The merciless world of publishing relegates many fine authors to the ranks of the out-of-print, leaving readers dependent on word of mouth or serendipitous discovery to find them. One such author is Robert Sheckley, most of whose work is available only on the shelves of used bookstores. Sheckley was a prolific SF short story writer in the 1950s; since then he has focused mainly on novels. His 1959 novel Immortality, Inc. was the basis for the movie Freejack, and some of his recent work includes the novels Soma Blues and Godshome, collaborations with Harry Harrison and Roger Zelazny, and books based on Star Trek, Babylon 5, and the movie Aliens.
Sheckley's short fiction, unfortunately, is essentially out of print. Story collections such as Untouched By Human Hands, Citizen In Space, Store of Infinity, Notions: Unlimited, and The People Trap, among others, are well worth reading, if you can find them. Sheckley is known for his sharp, satirical style, and his humor is often tinged with ironic bitterness at human folly. Although he wrote them decades ago, Sheckley's stories have a very modern feel; one of his best-known stories, "The Prize of Peril", is a prevision of today's 'reality TV' -- except in Sheckley's world, the game is lethal. Many of the themes that recur in Sheckley's work seem relevant today.
A number of his stories could be called "farces of misunderstanding" -- situations in which two different cultures, or races, or species, are unable to understand each other, usually because of radically different world-views and assumptions. These often take place in the characteristically Sheckleyian context of the colonization of a new planet, usually by Earth-based humans (but not always; count on Sheckley to explore the comic potential of role reversal). The Frankenstein theme -- the hidden dangers and costs of science and technology -- runs through many stories, and dominates in ones such as "Watchbird" and "The Gun Without a Bang". A related theme is what I call "poisoned paradises" -- worlds that are not what they first appear to be, as in "Paradise II" or "Ticket to Tranai". Some or all of these are often combined in a single story.

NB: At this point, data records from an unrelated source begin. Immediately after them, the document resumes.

/-- OwnStores: a store to an ordinary page, one to a `tso` page whose thread holds one back, and bytes off both. -/
theorem witness_other_bytes :
    (let bs : List Byte := [1, 2]
     let s : State := { lane1 with mem := { lane1.mem with stores := [heldStore 64] } }
     s.mem.wf ∧ isCtl 0 = false ∧ whoIsWalk (.lane 0 0 0) = false ∧ s.regionsAt 0 bs.length = [] ∧
     (∀ p ∈ s.ownStores (.lane 0 0 0), 0 / 64 < p.loc / 64 ∨ (p.loc + p.bytes.length + 63) / 64 ≤ 0 / 64) ∧ s.ownStores (.lane 0 0 0) = [heldStore 64] ∧
     (∀ p ∈ s.ownStores (.lane 0 0 0), 200 / 64 < p.loc / 64 ∨ (p.loc + p.bytes.length + 63) / 64 ≤ 200 / 64) ∧ 0 + bs.length ≤ 2) := by decide

/-! ### Witnesses: uniform instructions -/

/-- ScalarArithmetic: k registers and channels, at a shift of 64; `sbr` on every sign. -/
theorem witness_scalars :
    (∃ s' vs, UReady (withKs lane1 [(20, 5), (21, 64)]) [.k 20, .k 21] (some (.k 63)) s' vs ∧ vs = [5, 64]) ∧
    (∃ s' vs, UReady (withChan lane1 3 (chanOf [1, 2])) [.pop 3, .peek 3] (some (.push 3)) s' vs) ∧
    (∃ s' vs, UReady lane1 [.k 15] (some (.k 16)) s' vs) ∧ (∃ s' vs, UReady lane1 [] (some (.k 16)) s' vs) ∧
    (∃ s' vs, UReady lane1 [.k 16] (some (.k 16)) s' vs) ∧
    (∃ s' vs, UReady (withKs lane1 [(20, 0xFFFFFFFFFFFFFFFF)]) [.k 20] none s' vs ∧ (vs.getD 0 0).toInt < 0) :=
  ⟨⟨_, _, uready_at (by decide) rfl, by decide⟩, ⟨_, _, uready_at (by decide) rfl⟩, ⟨_, _, uready_at (by decide) rfl⟩, ⟨_, _, uready_at (by decide) rfl⟩,
   ⟨_, _, uready_at (by decide) rfl⟩, ⟨_, _, uready_at (by decide) rfl, by decide⟩⟩

/-- SpecialRegisterMoves, DrawTimer: at both levels, at the ends of the supervisor numbers, and in a run-ahead. -/
theorem witness_special_registers :
    (∃ s' vs, srReadFail lane1 lane1.issueTeam 0x81 true = none ∧ UReady lane1 [] (some (.k 20)) s' vs) ∧
    (0x80 ≤ (0x80#8).toNat ∧ (0xBF#8).toNat ≤ 0xBF ∧ (user1.team user1.issueTeam).any (·.sup) = false) ∧
    (∃ s' vs, srWriteFail lane1 lane1.issueTeam 0x13 = none ∧ UReady lane1 [.k 20] none s' vs) ∧
    (user1.sys.issue.runAhead = none ∧ (user1.team user1.issueTeam).any (·.sup) = false) ∧
    ({ lane1 with sys := { lane1.sys with issue := { lane1.sys.issue with runAhead := some 0 } } } : State).sys.issue.runAhead = some 0 :=
  ⟨⟨_, _, by decide, uready_at (by decide) rfl⟩, by decide, ⟨_, _, by decide, uready_at (by decide) rfl⟩, by decide, by decide⟩

/-- MakingObjects: a barrier of 65,535 arrivals over a complete one, a queue bound and freed, guards, a hank. -/
def tiled : State := withTeam lane1 (fun t => { t with tileSize := 65536 })

theorem witness_making :
    (let s := withKs (withBar lane1 { kind := .team, cls := 0, count := 1, pending := 1, quota := 8, balance := 8 }) [(20, 0x00000001FFFF)]
     ∃ s' vs, UReady s [.k 20] none s' vs ∧ 1 ≤ (vs.getD 0 0).toNat % 2 ^ 16 ∧ (vs.getD 0 0).toNat / 2 ^ 48 = 0 ∧
       (∃ b, (s.actingU s' [.k 20]).bar (State.issueTeam (s.actingU s' [.k 20])) 15 = some b ∧ b.pending = b.count ∧ b.balance = b.quota) ∧
       (s.actingU s' [.k 20]).barBlocked (State.issueTeam (s.actingU s' [.k 20])) 15 = false) ∧
    (let s := withKs tiled [(20, dw (8 * 2 ^ 24 + 0x1000))]
     ∃ s' vs v, UReady s [.k 20] none s' vs ∧
       State.bindChan (s.actingU s' [.k 20]) (State.issueTeam (s.actingU s' [.k 20])) 31 (vs.getD 0 0) = .ok v) ∧
    (let s := withChan lane1 31 (chanOf [])
     ∃ s' vs k, UReady s [] none s' vs ∧ (s.actingU s' []).chan (State.issueTeam (s.actingU s' [])) 31 = some k ∧ k.kind ≠ .gang ∧
       (∀ p ∈ (s.actingU s' []).threads, (s.actingU s' []).sharesBar false (State.issueTeam (s.actingU s' [])) p.1 = true →
         p.2.state ≠ .blocked (.chan 31) ∧ p.2.state ≠ .blocked (.carder (some 31)))) ∧
    (∀ x ∈ ([0, 1, 2] : List DWord), ∃ s' vs, UReady (withKs lane1 [(20, x)]) [.k 20] none s' vs ∧ vs.getD 0 0 = x) ∧
    (∃ g : Team, g.guardsNew = [(7, none)]) := by
  refine ⟨⟨_, _, uready_at (by decide) rfl, by decide, by decide, ⟨_, rfl, by decide, by decide⟩, by decide⟩, ⟨_, _, _, uready_at (by decide) rfl, rfl⟩,
    ⟨_, _, _, uready_at (by decide) rfl, rfl, by decide, by decide⟩, fun x h => ?_, ⟨{ placedTeam with guardsNew := [(7, none)] }, rfl⟩⟩
  simp only [List.mem_cons, List.not_mem_nil, or_false] at h
  rcases h with rfl | rfl | rfl <;> exact ⟨_, _, uready_at (by decide) rfl, by decide⟩

theorem witness_hank_init :
    (let s := withKs tiled [(20, 0x10100), (21, 12)]
     let u (s' : State) : State := s.actingU s' [.k 20, .k 21]
     ∃ s' vs v tg, UReady s [.k 20, .k 21] none s' vs ∧ vs = [0x10100, 12] ∧ (u s').issueTeam = (0, 0) ∧
       (∃ x, (State.checkIssue (u s') { State.laneAccess (u s') (u s').leader .load 0x10100 8 1 with user := false }).2 = .ok x ∧
         isTile x.loc = true ∧ sliceOf x.loc = 0 ∧
         ((u s').team (0, 0)).any (fun t => decide (t.tileBase ≤ x.loc - (Config.tileBase + 0 * Config.sliceBytes)) &&
           decide (x.loc - (Config.tileBase + 0 * Config.sliceBytes) + (64 + 8 * 2 ^ 12) ≤ t.tileBase + t.tileSize)) = true ∧
         (u s').hanks.find x.loc = none ∧ ((u s').hanks.filter (fun x => x.2.owner.1 = 0)).length < 64 ∧
         (u s').regionsAt x.loc (64 + 8 * 2 ^ 12) = []) ∧
       (u s').checkIssue (State.laneAccess (u s') (u s').leader .store 0x10100 8 8) = (v, .ok tg) ∧ v.fencedLoc tg.loc = false) :=
  ⟨_, _, _, _, uready_at (by decide) rfl, by decide, by decide, ⟨_, rfl, by decide, by decide, by decide, by decide, by decide, by decide⟩, rfl, by decide⟩

/-! ### Witnesses: engines -/

/-- The matrix engine owned by slot `o`, and the team's 512 accumulator banks with bank 0 and 511 held. -/
def owned (s : State) (o : Option Nat) : State :=
  withTeam (withCore s (fun k => { k with owner := o })) (fun t => { t with accCount := 512, banks := [0, 511] })

/-- A matrix operation on one element of `i8` each, its block at 0x10100. -/
def mxState : State :=
  withDwords (withKs (owned lane1 (some 0)) [(20, 0x10100)]) 0x100
    [1 + 2 ^ 16 + 2 ^ 32, 0, 0x10200, 16 * 2 ^ 16, 0, 0x10300, 16 * 2 ^ 16, 0]

/-- MatrixInstructions: the owner none, itself, another; a block that passes; control words at the last bank. -/
theorem witness_matrix_owner :
    (∀ o ∈ ([none, some 0, some 3] : List (Option Nat)), ∃ s' vs, UReady (owned lane1 o) [] none s' vs ∧ ((State.actingU (owned lane1 o) s' []).core 0).owner = o ∧
      0 ∉ ((State.actingU (owned lane1 o) s' []).core 0).ownerQueue ∧ ((State.actingU (owned lane1 o) s' []).core 0).ownerQueue.length < 8) := by
  intro o h
  simp only [List.mem_cons, List.not_mem_nil, or_false] at h
  rcases h with rfl | rfl | rfl <;> exact ⟨_, _, uready_at (by decide) rfl, by decide, by decide, by decide⟩

theorem witness_matrix_owner_room :
    (let s := withCore (owned lane1 (some 3)) (fun k => { k with ownerQueue := [4, 5, 6, 7, 8, 9, 10, 11] })
     ∃ s' vs, UReady s [] none s' vs ∧ ((s.actingU s' []).core 0).owner = some 3 ∧ 0 ∉ ((s.actingU s' []).core 0).ownerQueue ∧
       8 ≤ ((s.actingU s' []).core 0).ownerQueue.length) := ⟨_, _, uready_at (by decide) rfl, by decide, by decide, by decide⟩
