-- ==== Sys2Proof/Machine/MatchFinder.lean ====
section
/-! DEFINITION. The match finder (41_match_finder.md): a pure function of the input buffer `inp`, its length `n`, the
window `w` and the position `i` (R130), and the two internal operations that evaluate it. -/

namespace Sys2Proof.Machine

/-- `MF_TILE_MATCH(i, i', L)` (R133): byte `i + k` against byte `k` of the repeated tiling of `IN[i'..i)`. -/
def tileMatch (inp : Nat → Byte) (i i' len : Nat) : Bool :=
  (List.range len).all fun k => inp (i + k) == inp (i' + k % (i - i'))

/-- `cap(i) = min(14, n - i - 1)` (R131). -/
def matchCap (n i : Nat) : Nat := min Config.maxLen (n - i - 1)

/-- `lo(i) = max(0, i - W)` (R132). -/
def windowLo (w i : Nat) : Nat := i - w

/-- The candidate lengths `2, ..., cap(i)` in increasing order (R131). -/
def candLengths (n i : Nat) : List Nat := List.range' Config.minLen (matchCap n i - 1)

/-- The candidate offsets `lo(i), ..., i - 1` in increasing order (R132). -/
def candOffsets (w i : Nat) : List Nat := List.range' (windowLo w i) (i - windowLo w i)

/-- The body of the two loops of R134: `best` is `(bestLength, bestDistance)`, replaced on strictly greater length
only. -/
def tryCandidate (inp : Nat → Byte) (i len : Nat) (best : Nat × Nat) (i' : Nat) : Nat × Nat :=
  if tileMatch inp i i' len && decide (best.1 < len) then (len, i - i') else best

/-- The running best after both loops of R134: the outer one over lengths, the inner one over offsets. -/
def bestMatch (inp : Nat → Byte) (n w i : Nat) : Nat × Nat :=
  (candLengths n i).foldl (fun best len => (candOffsets w i).foldl (tryCandidate inp i len) best) (0, 0)

/-- `MF_FIND(i)` (R134): the distance and the length, or none. -/
def mfFind (inp : Nat → Byte) (n w i : Nat) : Option (Nat × Nat) :=
  let best := bestMatch inp n w i
  if 0 < best.1 ∧ 0 < best.2 then some (best.2, best.1) else none

/-- `MF_FIND(i)` over the block's input and effective window (R33, R130). -/
def State.findMatch (s : State) (i : Nat) : Option (Nat × Nat) :=
  mfFind s.srcByte s.srcLen.toNat s.ewsize.toNat i

/-- The loop of R133 reaches a byte that SRC lacks: it compares byte after byte and returns at the first difference, so it
gets there where every byte before it is equal. Of the two bytes it compares, `i + k` is the higher index. -/
def State.tileLacks (s : State) (i i' len : Nat) : Bool :=
  decide (s.cfg.srcCap.toNat - i < len) && tileMatch s.srcByte i i' (s.cfg.srcCap.toNat - i)

/-- One of the comparisons of `MF_FIND(i)` reaches a byte that SRC lacks: the two loops of R134 make all of them. -/
def State.findLacks (s : State) (i : Nat) : Bool :=
  (candLengths s.srcLen.toNat i).any fun len => (candOffsets s.ewsize.toNat i).any fun i' => s.tileLacks i i' len

/-- MF_TILE_MATCH (R133). An offset that is not before the position gives no tiling, so the answer is a free value
(log 16). DESIGN CHOICE (log 16): the bounds of R131 and R132 on the offset and the length are not checked. -/
def execMfTileMatch (i i' len : Nat) (s : State) : Host.Outcome State Fault Refusal :=
  if i' < i then
    if s.tileLacks i i' len then .fault .srcOutOfRange
    else .next (returned (.test (tileMatch s.srcByte i i' len)) false s)
  else .next (returned (.test (Config.freeTest s.draws)) true s)

/-- MF_FIND (R134). DESIGN CHOICE (log 16): executed by itself it takes SRC_LEN and EWSIZE as they stand, so while
SRC_LEN is unwritten (R40) it takes the value the register holds, 0 after reset (log 2), as `n`. -/
def execMfFind (i : Nat) (s : State) : Host.Outcome State Fault Refusal :=
  if s.findLacks i then .fault .srcOutOfRange
  else .next (returned (.found (s.findMatch i)) false s)

end Sys2Proof.Machine
end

One of Sheckley's favorite techniques is to place a thoroughly ordinary character into an extraordinary situation. "The Minimum Man" explores this theme in exaggerated form. In this story, Anton Perceveral, an undistinguished, untalented individual, obtains a job as a planetary explorer -- not because he is well equipped to explore new planets, but because he is poorly equipped -- a "minimum man":
"So you want me because any place I can live in, anyone can live in."
"That more or less sums up our thinking on the problem," Haskell said, smiling genially.
"But what would my chances be?"
"Some of our minimum-survival explorers have done very well."
Having accepted the job, Perceveral is dropped off on an uninhabited world, accompanied only by a robot provided by the Plantary Exploration & Settlement Board. After a period of self-sufficiency, the robot begins to malfunction and act strangely. Perceveral discovers that the robot has been designed to sabotage his growing self-reliance. The more accomplished and clever Perceveral becomes, the more damaging the robot's mistakes and calamities. Finally Perceveral dedicates himself to deactivating the robot, a hazardous task (the Frankenstein theme makes its appearance here). By defeating the robot Perceveral disqualifies himself from further work as an explorer -- he is no longer incompetent enough to qualify. This ironic reversal -- Perceveral resigning himself to the quiet life of a colonist instead of moving on to explore new worlds with his new-found skills and self-confidence -- is a typical Sheckley twist.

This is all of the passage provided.